### Prompt
If a line of the material holds the string "theorem", please copy it.

*** Opening Excerpted records ***

-- ==== Sys2Proof/Laws/Frames4.lean ====
section
/-! SUPPORT. Sys2Proof/Laws/Frames4.lean: what each operation of Machine/ResetOps, EventOps, Thermal, FaultOps, PatchOps, PowerOps, SerialOps, StoreOps, GenOps, RegRead
may change: parts and registers as bits of two numbers, and where (Laws/Upd.lean). Each lemma carries Inv and the queue of
commands over its operation. -/

set_option linter.unusedVariables false

namespace Sys2Proof.Machine

variable {K R : Nat} {C : Nat → Nat → Prop} {s0 : State}

theorem resetChan_upd {n : Cluster} {c : Channel} {s : State} (hs : Upd K R C s0 s) (hk : 0x40 ||| K = K) (hc : C n.val c.val) :
    Upd K R C s0 (resetChan n c s) := by
  unfold resetChan
  extract_lets -merge +onlyGivenNames x4
  refine State.setChan_upd ?_ (sub_of rfl hk) hc
  · exact hs

theorem resetHidden_upd {n : Cluster} {s : State} (hs : Upd K R C s0 s) (hk : 0x40000007f40 ||| K = K) (hc : ∀ c, C n.val c) :
    Upd K R C s0 (resetHidden n s) := by
  unfold resetHidden
  extract_lets -merge +onlyGivenNames x3
  have hx4 : Upd K R C s0 x3 := by
    unfold x3
    refine forChannels_upd (fun z5 z6 h7 => ?_) ?_
    · beta_reduce
      refine resetChan_upd ?_ (sub_of rfl hk) (hc _)
      · exact h7
    · exact hs
  try clear_value x3
  extract_lets -merge +onlyGivenNames x8
  have hx9 : Upd K R C s0 x8 := by
    unfold x8
    refine Upd.seqsAny ?_ (testBit_of_sub hk rfl) (fun k hk' => dropClu_get _ (ne_of_scope hc hk' (by simp))) (filter_wf _)
    exact hx4
  try clear_value x8
  extract_lets -merge +onlyGivenNames x10
  have hx11 : Upd K R C s0 x10 := by
    unfold x10
    refine Upd.hopsAny ?_ (testBit_of_sub hk rfl) (fun k hk' => dropClu_get _ (ne_of_scope hc hk' (by simp))) (filter_wf _)
    exact hx9
  try clear_value x10
  extract_lets -merge +onlyGivenNames x12
  have hx13 : Upd K R C s0 x12 := by
    unfold x12
    refine Upd.blankAtAny ?_ (testBit_of_sub hk rfl) (fun k hk' => dropClu_get _ (ne_of_scope hc hk' (by simp))) (filter_wf _)
    exact hx11
  try clear_value x12
  extract_lets -merge +onlyGivenNames x14
  have hx15 : Upd K R C s0 x14 := by
    unfold x14
    refine Upd.stampsAny ?_ (testBit_of_sub hk rfl) (fun k hk' => dropClu_get _ (ne_of_scope hc hk' (by simp))) (filter_wf _)
    exact hx13
  try clear_value x14
  extract_lets -merge +onlyGivenNames x16
  have hx17 : Upd K R C s0 x16 := by
    unfold x16
    refine Upd.trigsAny ?_ (testBit_of_sub hk rfl) (fun k hk' => dropClu_get _ (ne_of_scope hc hk' (by simp))) (filter_wf _)
    exact hx15
  try clear_value x16
  extract_lets -merge +onlyGivenNames x18
  have hx19 : Upd K R C s0 x18 := by
    unfold x18
    refine Upd.cptsAny ?_ (testBit_of_sub hk rfl) (fun k hk' => dropClu_get _ (ne_of_scope hc hk' (by simp))) (filter_wf _)
    exact hx17
  try clear_value x18
  extract_lets -merge +onlyGivenNames x20
  have hx21 : Upd K R C s0 x20 := by
    unfold x20
    refine Upd.awgsAny ?_ (testBit_of_sub hk rfl) (fun k hk' => dropClu_get _ (ne_of_scope hc hk' (by simp))) (filter_wf _)
    exact hx19
  try clear_value x20
  refine Upd.calAny ?_ (testBit_of_sub hk rfl) (fun k hk' => dropClu_get _ (ne_of_scope hc hk' (by simp))) (filter_wf _)
  exact hx21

*** Closing Excerpted records ***

### Written answer
theorem resetChan_upd {n : Cluster} {c : Channel} {s : State} (hs : Upd K R C s0 s) (hk : 0x40 ||| K = K) (hc : C n.val c.val) :
theorem resetHidden_upd {n : Cluster} {s : State} (hs : Upd K R C s0 s) (hk : 0x40000007f40 ||| K = K) (hc : ∀ c, C n.val c) :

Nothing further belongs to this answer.